И казалось, что это в самом деле случилось давным-давно. То было осенью, зимой. А теперь уже шла весна, гремели воды, дул теплый, радостный ветер.

К весне вернулся в деревню Стефек. Измотанный, худой, так что Соня Кальчук, встретив его на дороге, всплеснула руками и, не вымолвив ни слова, сразу разлилась ручьями слез. Вышел Семен и крепко пожал ему руку. Ему было немного не по себе, ведь нужно было все рассказать парню.

— Дом цел, ключи у меня. Только, может, сначала зайдешь к нам? Пусто уж там очень…

— А мать?

— Померла она, твоя мама, еще осенью, в первые дни войны. Спокойно умерла, во сне, видать.

Семен избегал взгляда Стефека. Предстоял ведь еще вопрос о Ядвиге. Но Стефек словно и не помнил о сестре. Он умывался в глиняной миске, которую подставила ему Семенова сестра, причесывался перед висящим у окна осколком зеркала и охотно принялся за еду. Семен подливал и подкладывал ему, не зная, начать ли ему разговор самому или надо подождать вопроса.

— Где же ты пропадал столько времени?

— Воевал, — сказал Стефек с деланой усмешкой. — Ранен был, в больнице лежал месяцев шесть. А потом уж домой.

— В самый раз. Пахать, сеять надо. Ты ведь хозяйствовать будешь? — осведомился Семен.

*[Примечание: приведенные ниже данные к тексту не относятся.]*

-- ==== Sys2Proof/Tests/Slice0.lean ====
section
/-! SUPPORT. Tests: ill-formed commands are refused; the codes and offsets that spell commands; single steps whose expected results are the
spec's own examples and tables (the section is named at each); and, for every statement with hypotheses, concrete values that meet them. -/

namespace Sys2Proof.Tests

open Sys2Proof.Machine

-- One test after another: side by side, their kernel evaluations hold a thread each, and there are many.
set_option Elab.async false

/-! ## Small states -/

/-- The state a command leaves. -/
def after (c : Instr) (s : State) : State :=
  match exec c s with
  | .next t => t
  | .fault _ => s
  | .refused _ => s

/-- The part after reset with a timer, P being 576 and W 4 as in the examples of the spec. -/
def withTimer (f : Timer → Timer) : State := { State.reset with timer := f { Timer.reset with period := 576 } }

/-- A part that runs in mode FREE, at a value of a cycle. -/
def running (cycle value : Half) : State := withTimer fun t => { t with state := .running, cycleCount := cycle, value := value }

/-- A part that runs in mode FOLLOW, in a sync state. -/
def following (sync : SyncState) (cycle value : Half) : State :=
  withTimer fun t =>
    { t with mode := .follow, state := .running, sync := sync, cycleCount := cycle, value := value, prevSync := some true }

/-- A list of entries, the rest of its records zero. -/
def listOf (es : List Entry) : SlotList :=
  { entries := Vector.ofFn fun i => es.getD i.val Entry.zero, count := BitVec.ofNat 8 es.length }

/-- An entry of a list, with its reply window and reservation. -/
def entry (offset : Half) (station kind divider phase : Byte) : Entry :=
  { Entry.zero with
    offset := offset, station := station, kind := kind, replyLength := 4, mailbox := 5, reservation := 40,
    replyWindow := 40, retryLimit := 2, divider := divider, phase := phase }

/-- Line A's list of the example in section 3.2. -/
def dueList : SlotList :=
  listOf [entry 10 30 kindExchange 0 0, entry 100 17 kindRead 3 2, entry 160 17 kindRead 0 0, entry 400 0 kindOpen 0 0,
    entry 520 18 kindStatus 1 1]

/-- A store that runs the list of section 3.2 on line A. -/
def store : Schedule := { Schedule.reset with bank0 := ⟨dueList, SlotList.reset⟩ }

/-- A notice of a cycle. -/
def notice (cycle : Half) : Notice := { cycle := cycle, bank := false, changeovers := 0 }

/-- A host with arguments for the next command. -/
def withArgs (s : State) (arg0 arg1 : Byte) : State := { s with host := { s.host with arg0 := arg0, arg1 := arg1 } }

/-- A byte read at a window address, and the state after it. -/
def peek (address : Half) (s : State) : Option Byte :=
  (after .winPeekRead { s with host := { s.host with ptr := address } }).host.data

/-! ## Well-formedness and the codes and offsets that spell commands -/

theorem test_wellFormed_badCommand : (Instr.badCommand 0x01).wellFormed = false ∧ (Instr.badCommand 0x04).wellFormed = true := by
  decide

theorem test_wellFormed_registerWrite :
    (Instr.registerWrite 0x05 0x01).wellFormed = false ∧ (Instr.registerWrite 0x27 0).wellFormed = false
    ∧ (Instr.registerWrite 0x3F 0).wellFormed = false ∧ (Instr.registerWrite 0x06 0).wellFormed = true := by decide

theorem test_wellFormed_others : Instr.tick.wellFormed = true ∧ (Instr.cytModeWrite 0xFF).wellFormed = true := by decide

/-- Section 11.10, command codes. -/
theorem test_commandOfCode :
    commandOfCode 0x01 = some .cycleStart ∧ commandOfCode 0x12 = some .copyActive ∧ commandOfCode 0x21 = some .lineDisable
    ∧ commandOfCode 0x2A = some .clearCounters ∧ commandOfCode 0x32 = some .unmarkAll ∧ commandOfCode 0x42 = some .flush
    ∧ commandOfCode 0x51 = some .cancel ∧ commandOfCode 0x60 = some .pop ∧ commandOfCode 0x7F = some .softReset
    ∧ commandOfCode 0x00 = none ∧ commandOfCode 0x80 = none := by decide

/-- Section 11.1, the offsets of the writes that have rows of their own. -/
theorem test_ownRowOfWrite :
    ownRowOfWrite 0x13 7 = some (.cytPeriodHighWrite 7) ∧ ownRowOfWrite 0x25 7 = some (.lineSettingWrite .a .probeInterval 7)
    ∧ ownRowOfWrite 0x3B 7 = some (.strayCounterWrite .b 7) ∧ ownRowOfWrite 0x3C 7 = none ∧ ownRowOfWrite 0x28 7 = none := by
  decide

theorem test_noWordSpellsACommand : decodeTableWord 16 0x0101 = none ∧ State.reset.withFetchWord 16 0x0101 = State.reset :=
  ⟨rfl, rfl⟩

/-! ## The polled line protocol -/

/-- Section 1.3, check values for software. -/
theorem test_crc :
    crc [0x31, 0x32, 0x33, 0x34, 0x35, 0x36, 0x37, 0x38, 0x39] = 0x29B1 ∧ crc [0x11, 0x01, 0x00] = 0x8BFE := by decide +kernel

/-- Section 1.3, the complete READ request to station 17. -/
theorem test_requestFrame : requestFrame 17 kindRead false [] = [0x11, 0x01, 0x00, 0x8B, 0xFE] := by decide

/-- Section 1.10: a line of the example settings takes 160 reference periods for a bit, 10 for a sample. -/
theorem test_bitTime :
    ({ Engine.reset with divisor := 9 } : Engine).bitTime = 160 ∧ ({ Engine.reset with divisor := 9 } : Engine).samplePeriod = 10
    ∧ Engine.reset.bitTime = 1920 := by decide

/-- Section 2.1: prescaler 19 makes a tick of 320 reference periods. -/
theorem test_tickPeriods : ({ Timer.reset with prescaler := 19 } : Timer).tickPeriods = 320 := rfl

/-! ## Cycle Timer -/

/-- Section 2.5, the stop of a free-running timer: the value reaches 576 in STOPPING, in cycle 7. -/
theorem test_periodEnd_stops :
    let t := after .periodEnd (withTimer fun t => { t with state := .stopping, cycleCount := 7, value := 575 })
    t.timer.state = .stopped ∧ t.timer.value = 0 ∧ t.timer.cycleCount = 7 := by decide +kernel

/-- Section 2.5: CYCLE_START then begins cycle 8. -/
theorem test_cycleStart_begins :
    let t := after .cycleStart (withTimer fun t => { t with cycleCount := 7 })
    t.timer.state = .running ∧ t.timer.value = 0 ∧ t.timer.cycleCount = 8 ∧ t.host.status = .accepted := by decide +kernel

/-- Section 2.5: CYCLE_STOP of a running timer. -/
theorem test_cycleStop_running :
    let t := after .cycleStop (running 7 200)
    t.timer.state = .stopping ∧ t.timer.value = 200 := by decide +kernel

/-- Section 2.6: the first edge after SEEKING, and the edge at value 300. -/
theorem test_syncFallingEdge :
    (let t := after .syncFallingEdge (following .seeking 0 0);
      t.timer.sync = .locked ∧ t.timer.value = 0 ∧ t.timer.cycleCount = 1 ∧ t.timer.early = 0)
    ∧ (let t := after .syncFallingEdge (following .locked 1 300);
      t.timer.sync = .locked ∧ t.timer.value = 300 ∧ t.timer.cycleCount = 1 ∧ t.timer.early = 1) := by decide +kernel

Стефек запустил зубы в краюху черного хлеба.

— Хозяйствовать?

Да, теперь можно и хозяйствовать. Есть дом, земля, деревня, есть Соня Кальчук. Но теперь расширились границы деревни, расширились и границы жизни. Теперь уж не было так, что за Ольшинами, Синицами, Паленчицами, Влуками — и свету конец. Теперь был широкий, необъятный мир, и большие города, и кипучая жизнь, и великое дело, и все пути впереди были открыты.

— Нет. Я в город поеду.

— А зачем же опять в город? — удивилась Семенова сестра, подливая в миску ухи.

— Учиться буду. В университете.

— Правда, ты ведь еще молодой, — подтвердил Семен, словно впервые обнаружил это. — А теперь учиться уже можно.

— Да, теперь можно, — повторил Стефек, и ему показалось, что он готов сейчас же побежать, полететь, чтобы тотчас же приступить к этой учебе, начать эту новую жизнь, которая раньше казалась ему такой недоступной, что о ней нечего было и мечтать, что ее нельзя было и во сне увидеть.

Он помрачнел, подумав о Ядвиге. Семен внимательно всматривался в него. Почему он не спросит, почему не поинтересуется тем, о чем должен был осведомиться в первый же момент? Ведь брат и сестра любили друг друга. Всем было известно, что старая Плонская не питала любви к детям, как и они к ней, но брат с сестрой жили дружно. Семена даже рассердило это безразличие.

— Твоя сестра… — начал было он, но Стефек сразу перебил его:

— Знаю.

Ах, так он уже знает… Что ж, тем лучше. Не очень-то приятно сообщать такие новости.